Today the annual ceremony in November is a glittery event at the stately Grand Lodge, 12 miles north of Baltimore. It wasn't always this way. For years the ceremony was such an off-hand thing that it was conducted on the field at halftime of a Johns Hopkins home game.
"That was all they did when I went in back in `84," says Bob Sandell.
In 1986 US Lacrosse -- then the Lacrosse Foundation -- went to work upgrading the event, eventually making it the classy, black-tie-optional affair it is today. Last year, 475 people attended, including 60 Hall of Famers from previous years. There were more acceptances than that this year.
Sometimes a new Hall of Famer approaches the evening with uncertainty, like Pete Eldredge, one of the heroes of Virginia's 1972 NCAA champion team. Another laid-back player, Eldredge had people wondering how he'd react. He surprised attendees by turning emotional. Some say he shed a tear or two. With some honorees, such as Nolan Rogers, a 2003 inductee, there is total gratitude.

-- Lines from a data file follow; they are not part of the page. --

/-! ## The primitive operations -/

/-- `t` comes from `s₀` by the primitive operations out of which every meaning is built: register writes, clears of whole
fields, stores and wipes of memory, stores to the eMMC, and changes of the parts that no register, no memory and no queue
shows. What each of them keeps, every command keeps: by induction on this relation. -/
inductive Evolves (s₀ : State) : State → Prop
  | refl : Evolves s₀ s₀
  | wr {s : State} {f : Fld} {v i : Nat} (h : Evolves s₀ s) : Evolves s₀ (s.wr f v i)
  | clearFields {s : State} (h : Evolves s₀ s) (p : Fld → Bool) :
      Evolves s₀ { s with regs := s.regs.filter fun e => p e.1.1 }
  | setBytes {s : State} {a : Nat} {l : List Nat} (h : Evolves s₀ s) : Evolves s₀ (s.setBytes a l)
  | filterMem {s : State} {p : Host.Cell → Bool} (h : Evolves s₀ s) : Evolves s₀ { s with mem := s.mem.filter p }
  | emmcBytes {s : State} {a : Nat} {l : List Nat} (h : Evolves s₀ s) :
      Evolves s₀ { s with emmc := Memory.wrBytes s.emmc a l }
  | ofParts {s t : State} (h : Evolves s₀ s) (hr : t.regs = s.regs) (hm : t.mem = s.mem) (he : t.emmc = s.emmc)
      (hp : t.pending = s.pending) : Evolves s₀ t

/-- Every next state that the outcome holds has evolved from `s₀`. -/
def Leads (s₀ : State) (o : Out) : Prop := ∀ t, o = .next t → Evolves s₀ t

/-- The state that an object write ends in has evolved from `s₀`. -/
def Ends (s₀ : State) (o : ObjOut) : Prop := Evolves s₀ o.2.2

namespace Evolves
variable {s₀ s : State}

/-- An update of any of the parts that no register and no memory shows. -/
theorem aside {shadow now release resp irqs eseq elog free mr evt gauge chan die io gate can route stream seg conf port handed
    braid factory ferry errWorld eddy locks dq delta head hart upd pw od} (h : Evolves s₀ s) :
    Evolves s₀ ⟨s.regs, shadow, s.mem, now, release, resp, irqs, eseq, elog, free, mr, evt, gauge, chan, die, io, gate, can, route,
      stream, seg, conf, port, handed, braid, factory, ferry, errWorld, eddy, locks, s.emmc, dq, delta, head, hart, upd, pw, od,
      s.pending⟩ :=
  .ofParts h rfl rfl rfl rfl

theorem ite {c : Prop} [Decidable c] {a b : State} (ha : Evolves s₀ a) (hb : Evolves s₀ b) : Evolves s₀ (if c then a else b) := by
  split <;> assumption

theorem when {c : Bool} {g : State → State} (h : Evolves s₀ s) (hg : ∀ s, Evolves s₀ s → Evolves s₀ (g s)) :
    Evolves s₀ (s.when c g) := by
  cases c
  · exact h
  · exact hg s h

/-- The same where each of the two branches gives the state first among other things. -/
theorem ite_fst {α : Type} {c : Prop} [Decidable c] {a b : State × α} (ha : Evolves s₀ a.1) (hb : Evolves s₀ b.1) :
    Evolves s₀ (if c then a else b).1 := by
  split <;> assumption

/-- The state of an outcome that comes with a value. -/
theorem fst {α : Type} {x : State × α} {t : State} {a : α} (h : Evolves s₀ x.1) (e : x = (t, a)) : Evolves s₀ t := by
  subst e
  exact h

theorem getD_map {α : Type} {o : Option α} {g : α → State} (h : Evolves s₀ s) (hg : ∀ x, Evolves s₀ (g x)) :
    Evolves s₀ ((o.map g).getD s) := by
  cases o
  · exact h
  · exact hg _

/-- A fold whose accumulator holds a state: where each round keeps it evolved, the end does. -/
theorem foldlOf {α β : Type} (p : β → State) {g : β → α → β} (hg : ∀ b x, Evolves s₀ (p b) → Evolves s₀ (p (g b x)))
    {l : List α} {b : β} (h : Evolves s₀ (p b)) : Evolves s₀ (p (l.foldl g b)) := by
  induction l generalizing b with
  | nil => exact h
  | cons x _ ih => exact ih (hg b x h)

theorem each {α : Type} {l : List α} {g : State → α → State} (h : Evolves s₀ s)
    (hg : ∀ s x, Evolves s₀ s → Evolves s₀ (g s x)) : Evolves s₀ (s.each l g) := foldlOf id hg h

theorem setWord {a v} (h : Evolves s₀ s) : Evolves s₀ (s.setWord a v) := h.setBytes
theorem wipe {a n} (h : Evolves s₀ s) : Evolves s₀ (s.wipe a n) := h.filterMem

end Evolves

namespace Leads
variable {s₀ s : State}

theorem next (h : Evolves s₀ s) : Leads s₀ (.next s) := by
  rintro t ⟨⟩
  exact h

theorem ite {c : Prop} [Decidable c] {a b : Out} (ha : Leads s₀ a) (hb : Leads s₀ b) : Leads s₀ (if c then a else b) := by
  split <;> assumption

theorem running {o : Out} (h : Evolves s₀ s) (ho : Leads s₀ o) : Leads s₀ (s.running o) := .ite ho (.next h)

theorem asMaster {who} {o : Out} (h : Evolves s₀ s) (ho : Leads s₀ o) : Leads s₀ (s.asMaster who o) := .ite ho (.next h)

end Leads

namespace Ends
variable {s₀ s : State}

theorem of {a b : Nat} (h : Evolves s₀ s) : Ends s₀ (a, b, s) := h

theorem ite {c : Prop} [Decidable c] {a b : ObjOut} (ha : Ends s₀ a) (hb : Ends s₀ b) : Ends s₀ (if c then a else b) := by
  split <;> assumption

end Ends
end Sys2Proof.Machine

namespace Sys2Proof.Machine

/-! ## Operations and commands evolve the state -/

variable {s₀ s : State}

/-! ### Registers, memory, the event log and interrupts -/

theorem Evolves.inc {f i n} (h : Evolves s₀ s) : Evolves s₀ (s.inc f i n) := .wr h

theorem Evolves.wrI {f x i} (h : Evolves s₀ s) : Evolves s₀ (s.wrI f x i) := .wr h

theorem Evolves.putBit {f n b i} (h : Evolves s₀ s) : Evolves s₀ (s.putBit f n b i) := by
  unfold State.putBit; exact .ite h (.wr h)

theorem Evolves.advance {dt} (h : Evolves s₀ s) : Evolves s₀ (s.advance dt) := .aside h

theorem Evolves.waitAngle {a} (h : Evolves s₀ s) : Evolves s₀ (s.waitAngle a) := .aside h

theorem Evolves.logStamped {stamp src evt who data} (h : Evolves s₀ s) :
    Evolves s₀ (s.logStamped stamp src evt who data) :=
  .aside h

theorem Evolves.store {a l} (h : Evolves s₀ s) : Evolves s₀ (s.store a l) := by
  unfold State.store; exact .ite (.setBytes h) (.aside (.setBytes h))

theorem Evolves.raise {n} (h : Evolves s₀ s) : Evolves s₀ (s.raise n) := by
  unfold State.raise; exact .ite h (.aside h)

theorem Evolves.raiseFor {normal safety w} (h : Evolves s₀ s) : Evolves s₀ (s.raiseFor normal safety w) := .raise h

theorem Evolves.raiseOf {n w} (h : Evolves s₀ s) : Evolves s₀ (s.raiseOf n w) := .raise h

theorem Evolves.lower {n} (h : Evolves s₀ s) : Evolves s₀ (s.lower n) := .aside h

theorem Evolves.slIrq {g w} (h : Evolves s₀ s) : Evolves s₀ (s.slIrq g w) := by
  unfold State.slIrq; exact .ite h (.raiseFor h)

theorem Evolves.ioIrq {g w} (h : Evolves s₀ s) : Evolves s₀ (s.ioIrq g w) := by
  unfold State.ioIrq; exact .ite h (.raiseFor h)

theorem Evolves.denied {master w a n} (h : Evolves s₀ s) : Evolves s₀ (s.denied master w a n) := .logStamped h

theorem Evolves.releaseLocks {master} (h : Evolves s₀ s) : Evolves s₀ (s.releaseLocks master) :=
  .each h fun _ _ h' => .aside h'

theorem Evolves.ferryFail {die offset who tag code} (h : Evolves s₀ s) :
    Evolves s₀ (s.ferryFail die offset who tag code) := by
  unfold State.ferryFail
  split
  · exact .inc h
  · exact .raiseFor (.wr (.wr (.wr (.wr (.wr (.wr (.wr (.wr (.wr (.aside h))))))))))

theorem Evolves.dieLost {g offset who} (h : Evolves s₀ s) : Evolves s₀ (s.dieLost g offset who) := by
  unfold State.dieLost; exact .ite (.ferryFail (.aside h)) (.aside h)

theorem Evolves.sent {g offset who bad} (h : Evolves s₀ s) : Evolves s₀ (s.sent g offset who bad) := by
  unfold State.sent; exact .ite (.aside h) h

theorem Evolves.toDie {g offset who f} (h : Evolves s₀ s) (hf : ∀ s, Evolves s₀ s → Evolves s₀ (f s)) :
    Evolves s₀ (s.toDie g offset who f) := by
  unfold State.toDie; exact .ite (hf _ (.sent h)) (.dieLost h)

theorem Evolves.writesLost {g code} (h : Evolves s₀ s) : Evolves s₀ (s.writesLost g code) :=
  .each (.aside (.aside h)) fun _ _ h' => .ferryFail (.aside h')

/-! ### Records on P9, decisions and the journal -/

theorem Evolves.mirror {type b} (h : Evolves s₀ s) : Evolves s₀ (s.mirror type b) := by
  unfold State.mirror; exact .ite h (.ite (.inc h) (.ite (.inc h) (.wr (.aside h))))

theorem Evolves.sendRec {r} (h : Evolves s₀ s) : Evolves s₀ (s.sendRec r) := by
  unfold State.sendRec; exact .ite h (.mirror (.aside (.wr (.wr h))))

theorem Evolves.sendFree {type body} (h : Evolves s₀ s) : Evolves s₀ (s.sendFree type body) := .mirror h

theorem Evolves.decision {kind content} (h : Evolves s₀ s) : Evolves s₀ (s.decision kind content) := by
  unfold State.decision; exact .ite (.sendRec h) (.ite (.aside h) h)

theorem Evolves.jView (h : Evolves s₀ s) : Evolves s₀ s.jView := .wr (.wr (.wr (.aside h)))

theorem Evolves.mramStore {a l} (h : Evolves s₀ s) : Evolves s₀ (s.mramStore a l) := by
  unfold State.mramStore; exact .ite (.setBytes h) (.denied h)

theorem Evolves.jAppend {kind ref payload} (h : Evolves s₀ s) : Evolves s₀ (s.jAppend kind ref payload) :=
  .aside (.mramStore h)

theorem Evolves.jChain {opening} : ∀ {n rest} {s : State}, Evolves s₀ s → Evolves s₀ (s.jChain opening n rest)
  | 0, _, _, h => h
  | _ + 1, _, _, h => .ite h (Evolves.jChain (.jAppend h))

theorem Evolves.jWork {w wait} (h : Evolves s₀ s) : Evolves s₀ (s.jWork w wait) :=
  .jView (.aside (.jChain (.jAppend h)))

theorem Evolves.submit {w busy finish} (h : Evolves s₀ s) (hbusy : ∀ s, Evolves s₀ s → Evolves s₀ (busy s))
    (hfinish : ∀ x s, Evolves s₀ s → Evolves s₀ (finish x s)) : Evolves s₀ (s.submit w busy finish) := by
  unfold State.submit
  dsimp only
  split
  · exact hfinish _ _ (.aside h)
  · split
    · split
      · exact hbusy _ (.aside (.aside h))
      · exact hbusy _ (.aside h)
    · exact .ite (hfinish _ _ (.jWork (.sendRec h))) (hbusy _ (.aside (.wr h)))
    · exact .ite (hbusy _ (.jWork (.sendRec h))) (hbusy _ (.aside (.wr h)))

theorem Evolves.complete {jseq} (h : Evolves s₀ s) : Evolves s₀ (s.complete jseq) := by
  unfold State.complete; exact .ite (.jView (.aside (.jAppend h))) h

theorem Evolves.keptHere {which} (h : Evolves s₀ s) : Evolves s₀ (s.keptHere which) := .aside h

theorem Evolves.completeElem {e} (h : Evolves s₀ s) : Evolves s₀ (s.completeElem e) := by
  unfold State.completeElem
  split
  · exact .ite (.complete h) (.aside h)
  · exact .complete h

theorem Evolves.dispatchMark {jseq time count} (h : Evolves s₀ s) : Evolves s₀ (s.dispatchMark jseq time count) := by
  unfold State.dispatchMark; exact .ite (.jView (.aside (.jAppend h))) h

theorem Evolves.confWrite (h : Evolves s₀ s) : Evolves s₀ s.confWrite := .wr h

theorem Evolves.doRelease {x1} (h : Evolves s₀ s) : Evolves s₀ (s.doRelease x1) := by
  unfold State.doRelease
  split
  · exact .raiseFor (.wr (.wr h))
  · exact .raiseFor (.wr h)
  · exact .aside h
  · exact .raiseOf (.wr h)
  · exact .aside h
  · exact h
  · exact .aside h

theorem Evolves.releaseAfter {r} (h : Evolves s₀ s) : Evolves s₀ (s.releaseAfter r) := by
  unfold State.releaseAfter; exact .ite (.aside h) (.doRelease h)

theorem Evolves.releaseInput {b r} (h : Evolves s₀ s) : Evolves s₀ (s.releaseInput b r) := .releaseAfter (.sendRec h)

/-! ### CAN channels: levels, placing and completion -/

theorem Evolves.canView {k} (h : Evolves s₀ s) : Evolves s₀ (s.canView k) :=
  .wr (.wr (.each h fun _ _ h' => .when (.wr (.wr (.wr h'))) fun _ h'' => .wr h''))

theorem Evolves.setLevel {k l q} (h : Evolves s₀ s) : Evolves s₀ (s.setLevel k l q) := .canView (.aside h)

theorem Evolves.append {k l e} (h : Evolves s₀ s) : Evolves s₀ (s.append k l e) :=
  .canView (.when (.setLevel (.setBytes h)) fun _ h' => .wr h')

theorem Evolves.writeDone {k rec} (h : Evolves s₀ s) : Evolves s₀ (s.writeDone k rec) := by
  unfold State.writeDone; exact .ite (.aside h) (.canView (.wr (.wr (.setBytes h))))

theorem Evolves.drainDone {k} (h : Evolves s₀ s) : Evolves s₀ (s.drainDone k) := by
  unfold State.drainDone
  exact .ite (.wr (.each (.aside h) fun _ _ h' => .writeDone h')) (.each (.aside h) fun _ _ h' => .writeDone h')

theorem Evolves.ringWrite {k r f route noroute} (h : Evolves s₀ s) : Evolves s₀ (s.ringWrite k r f route noroute) := by
  unfold State.ringWrite; exact .ite (.aside (.wr (.inc h))) (.releaseAfter (.aside (.setBytes h)))

theorem Evolves.modElem {k l g} (h : Evolves s₀ s) : Evolves s₀ (s.modElem k l g) := by
  unfold State.modElem
  split
  · exact .setLevel h
  · exact h

theorem Evolves.refSent {k sof} (h : Evolves s₀ s) : Evolves s₀ (s.refSent k sof) := .aside h

theorem Evolves.onBus {k} (h : Evolves s₀ s) : Evolves s₀ (s.onBus k) := by
  unfold State.onBus
  exact .ite (.canView (.wr (.wr (.wr (.wr h))))) (.canView (.each (.wr (.wr (.wr (.wr h)))) fun _ _ h' => .wr h'))

theorem Evolves.toMonitor {k} (h : Evolves s₀ s) : Evolves s₀ (s.toMonitor k) :=
  .canView (.wr (.wr (.wr (.wr (.aside h)))))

"I never did anything in this game thinking I'd some day go in the Hall of Fame," says Rogers, who played at Duke in the 1950s and later distinguished himself as general manager of U.S. men's national teams for a dozen years.
"Whatever I did," Rogers adds, "I did simply because I love the game. When I went in the Hall of Fame it meant a great deal, being honored by my peers."